Le temple hellénistique sur la terrasse inférieure était un temple avec pronaos, cella et opisthodomos. La base de la statue de culte est préservée dans la cella et probablement consacrée à Apollon Pythien.

Le Naiskos ionique en pierre de poros avec revêtements en plâtre était utilisé pour abriter les offres votives.

La façade de la fontaine se compose de demi-colonnes doriques de poros soutenant une entablure. Des panneaux fermaient les espaces intermédiaires. À l'intérieur se trouvait un réservoir (milieu du IVe siècle av. J.-C.). Plus tard (IIIe av. J.-C.), le réservoir a été remplacé par un puits et les colonnes modifiées. Derrière la fontaine se trouvent les vestiges d'une stoa. Un mur soutenait la terre de la terrasse supérieure.

Une agora était localisée devant la fontaine, où les citoyens participaient aux cérémonies religieuses. Des demi-colonnes ont embelli le mur nord et dans le coin sud-est se trouvait un petit monument, peut-être une offrande votive. Les plinthes de l'escalier (sud) sont des reconstructions postérieures par les Italiens. Des bases pour statues et des offrandes votives ont été érigées du côté occidental. La plus importante des offrandes votives était celle de Panaitios. Il y a deux offrandes votives à moitié finies derrière l'entrée nord de l'agora.

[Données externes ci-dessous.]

-- ==== Sys2Proof/Tests/Slice0.lean ====
section
/-! SUPPORT. Checks of the model's own making: ill-formed terms that `Instr.wf` refuses, the book's worked
figures, and for every obligation with hypotheses a state and operands that meet them, clause by clause. -/

namespace Sys2Proof.Tests

open Sys2Proof.Machine

/-! ## Small states -/

/-- The part after start-up: READY, the host released, DRAM running, lines sampled. -/
def work : State :=
  { State.reset with
    boot := { State.reset.boot with stage := .ready, ready := .released }
    port := { DramPort.reset with mode := .running }
    coder := { CoderLink.reset with resetLow := false }
    sensor := { SensorUnit.reset with sampling := true } }

/-- A command record: kind, tag 0x00A5, operand words from byte 4 on. -/
def record (kind : Nat) (ws : List Nat) : List Byte :=
  le16 kind ++ le16 0xA5 ++ (ws ++ List.replicate (6 - ws.length) 0).flatMap le16

/-- A state with a command in hand. -/
def give (s : State) (bs : List Byte) : State :=
  { s with recUnit := { s.recUnit with state := .executing, work := none, command := some bs } }

theorem inHand_give (s : State) (k : Nat) (bs : List Byte) (h : cmdKind bs = k) :
    InHand (give s bs) k bs := ⟨rfl, rfl, rfl, h⟩

/-- A channel with an entry at its turn. -/
def enter (s : State) (ch : Channel) (e : Entry) : State :=
  s.setChan ch
    { s.chan ch with
      state := .running, phase := .fresh, notices := [], pauseReq := none
      current := some { addr := 0x10000, entry := e } }

theorem atEntry_enter (s : State) (ch : Channel) (e : Entry) : AtEntry (enter s ch e) ch e := by
  cases ch <;> exact ⟨⟨_, rfl⟩, rfl, Or.inl rfl, rfl, Or.inl rfl⟩

/-- A channel that waits in its entry. -/
def await (s : State) (ch : Channel) (w : Wait) (e : Entry) : State :=
  s.setChan ch
    { s.chan ch with
      state := .waiting w, pauseReq := none, current := some { addr := 0x10000, entry := e } }

theorem atWait_await (s : State) (ch : Channel) (w : Wait) (e : Entry) :
    AtWait (await s ch w e) ch w e := by
  cases ch <;> exact ⟨⟨_, rfl⟩, rfl, rfl⟩

/-- A power state. -/
def powered (p : PowerState) : State := { work with power := { PowerUnit.reset with state := p } }

/-- A channel in a state. -/
def chanIn (s : State) (ch : Channel) (st : ChState) : State :=
  s.setChan ch { s.chan ch with state := st }

/-- A channel with a page open. -/
def opened (s : State) (ch : Channel) (i : Fin 16) (gen : Nat) : State :=
  s.setChan ch { s.chan ch with openPage := some ⟨i, gen⟩ }

/-- A page of a writer. -/
def filling (ch : Channel) (gen : Nat) : Page :=
  { Page.reset with state := .filling, gen, writer := some ch, permitPrint := true }

/-- A COMPLETE page. -/
def complete (gen : Nat) : Page :=
  { Page.reset with state := .complete, gen, permitPrint := true, permitCodeOut := true }

/-- A MOVING motor on a host move of two intervals. -/
def running (k remaining : Nat) : Motor :=
  { Motor.reset with
    state := .moving, k := some k, committed := some 0, run := [5000, 5000], remaining
    move := some { dir := .forward, ramp := 0, top := 1, shortened := false } }

/-- A motor linked with one step per line. -/
def linked (x : Motor) : Motor := { x with link := some { spl := 1, ramp := 0, top := 1, kLine := 1 } }

/-- A copy in the print queue. -/
def copy : Copy :=
  { line := 1, index := 0, dots := [], counts := Counts.zero, phases := 1, width := 500, burn := 608
    cap := none, ended := false }

/-- A state whose DRAM port has a job in progress. -/
def busy (s : State) (j : Job) : State := { s with port := { s.port with busy := some j } }

/-- A load of a table under way, its burst in progress. -/
def loading (t : Table) (words : Nat) : State :=
  busy
    { work with recUnit :=
        { RecordUnit.reset with
          state := .executing
          work := some (.load { table := t, first := 0, count := 1, source := 0, got := 0, clamped := 0 }) } }
    (.tableBurst 0 words)

/-- A gateway of a mode at a level, whose run count has come to `n`. -/
def gated (mode : GateMode) (high : Bool) (n : Nat) : State :=
  work.setGate 15 { Gateway.reset with cfg := { GateCfg.default with mode }, high, run := n }

/-- A notice. -/
def note : Notice := { body := .pageOpened, page := none }

/-- What holds in the state that a command answers. -/
def after (c : Instr) (s : State) (p : State → Bool) : Bool :=
  match exec c s with
  | .next t => p t
  | .fault _ => false
  | .refused _ => false

/-! ## Well-formedness: every check refuses an ill-formed term -/

theorem test_wf_refuses_each_ill_formed_term :
    (Instr.hardReset .powerOn (some (List.replicate 1025 0))).wf = false ∧
      (Instr.captureEnd []).wf = false ∧ (Instr.lineReceived []).wf = false ∧
        (Instr.malformedFrame 0).wf = false ∧ (Instr.unsolicitedFrame 0).wf = false ∧
          (Instr.frameCutShortEnd 0).wf = false ∧ (Instr.dozeEntry 256).wf = false := by
  decide +kernel

theorem test_wf_takes_each_at_its_bound :
    (Instr.hardReset .powerOn (some (List.replicate 1024 0))).wf = true ∧
      (Instr.captureEnd (List.replicate 1728 0)).wf = true ∧
        (Instr.lineReceived (List.replicate 216 0)).wf = true ∧
          (Instr.malformedFrame 1).wf = true ∧ (Instr.dozeEntry 255).wf = true ∧
            (Instr.probe true 0).wf = true := by
  decide +kernel

/-- No word spells a command, the table giving no row a bit. -/
theorem test_no_word_spells_a_command : decodeTableWord 16 0 = none := rfl

/-! ## The book's worked figures -/

/-- 11 R195: a START CHAIN record of channel 3 at 0x123450, field by field. -/
theorem test_record_fields :
    let bs := record 1 [3, 0x3450, 0x12]
    bs.length = 16 ∧ cmdKind bs = 1 ∧ cmdTag bs = 0xA5 ∧ wordAt bs 4 = 3 ∧
      dwordAt bs 6 = 0x123450 := by decide

/-- 02 R40: a LINES entry of 100 lines with a trailing edge of line 5 going HIGH and a tail of 7. -/
theorem test_entry_decode :
    Entry.decode (le16 3 ++ le16 100 ++ le16 0x0503 ++ le16 7 ++ List.replicate 8 0) =
      .lines 100 (some { line := 5, high := true, tail := 7 }) 0 := by decide

/-- 11 R195: the clamps of the entries' fields, and the kinds that are no entry. -/
theorem test_entry_clamps :
    let bs := fun ws : List Nat => ws.flatMap le16
    Entry.decode (bs [1, 5, 0, 0, 0, 0, 0, 0]) = .openWrite true false true 65535 ∧
      Entry.decode (bs [2, 3, 9, 200, 63, 0, 0, 0]) = .openRead true true false 9 200 64 ∧
      Entry.decode (bs [2, 4, 9, 200, 1025, 0, 0, 0]) = .openRead false false true 9 200 1024 ∧
      Entry.decode (bs [3, 7, 0xFF02, 3, 0x1FF, 0, 0, 0]) = .lines 7 none 255 ∧
      Entry.decode (bs [4, 1, 1, 2, 0x180, 0, 0, 0]) = .setProcessing true true 2 128 ∧
      Entry.decode (bs [5, 0, 7, 90, 0, 0, 0, 0]) = .linkMotor 1 3 90 ∧
      Entry.decode (bs [5, 9, 4, 1, 0, 0, 0, 0]) = .linkMotor 8 0 1 ∧
      Entry.decode (bs [7, 31, 1, 0, 0, 0, 0, 0]) = .waitLine 15 true 1 ∧
      Entry.decode (bs [9, 0xFFFF, 0, 0, 0, 0, 0, 0]) = .mark 0xFFFF ∧
      Entry.decode (bs [12, 0, 0, 0, 0, 0, 0, 0]) = .unknown := by decide

/-- 01 R1: the default geometry is one that can be put in force. -/
theorem test_default_geometry : Geometry.default.valid = true := by decide

/-- 06 R111: a position wraps at both ends of 24 bits. -/
theorem test_position_wraps :
    stepPosition 8388607 .forward = -8388608 ∧ stepPosition (-8388608) .reverse = 8388607 ∧
      stepPhase 8 7 .forward = 0 ∧ stepPhase 4 0 .reverse = 3 := by decide

/-! ## Witnesses: the queue, the invariants, the choices -/

theorem test_witness_front :
    { State.reset with pending := [.hostRelease] }.pending = .hostRelease :: [] ∧
      State.reset.pending = [] := ⟨rfl, rfl⟩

Du côté nord-est de la troisième terrasse, le long du mur de soutènement, des autels ont été érigés sur deux niveaux et consacrés à différentes divinités comme Artémis, Zeus et Poséidon. Au premier niveau, on trouve des restes d'un grand autel oblong consacré à Hélios.

Une estrade semi-circulaire devant le Peribolos des autels a porté une offrande votive. Un escalier monumental entre l'agora et le Peribolos des autels menait au quartier résidentiel.

 

Un peu plus au sud, Kamiros possédait un port appelé Kritinia.

 

Skala Kamirou

Ce simple et pittoresque hameau de pêcheurs est situé à l'emplacement du port minoen de Kritinias fondé par des marins crétois. Un monument funéraire antique taillé dans la roche y est également visible.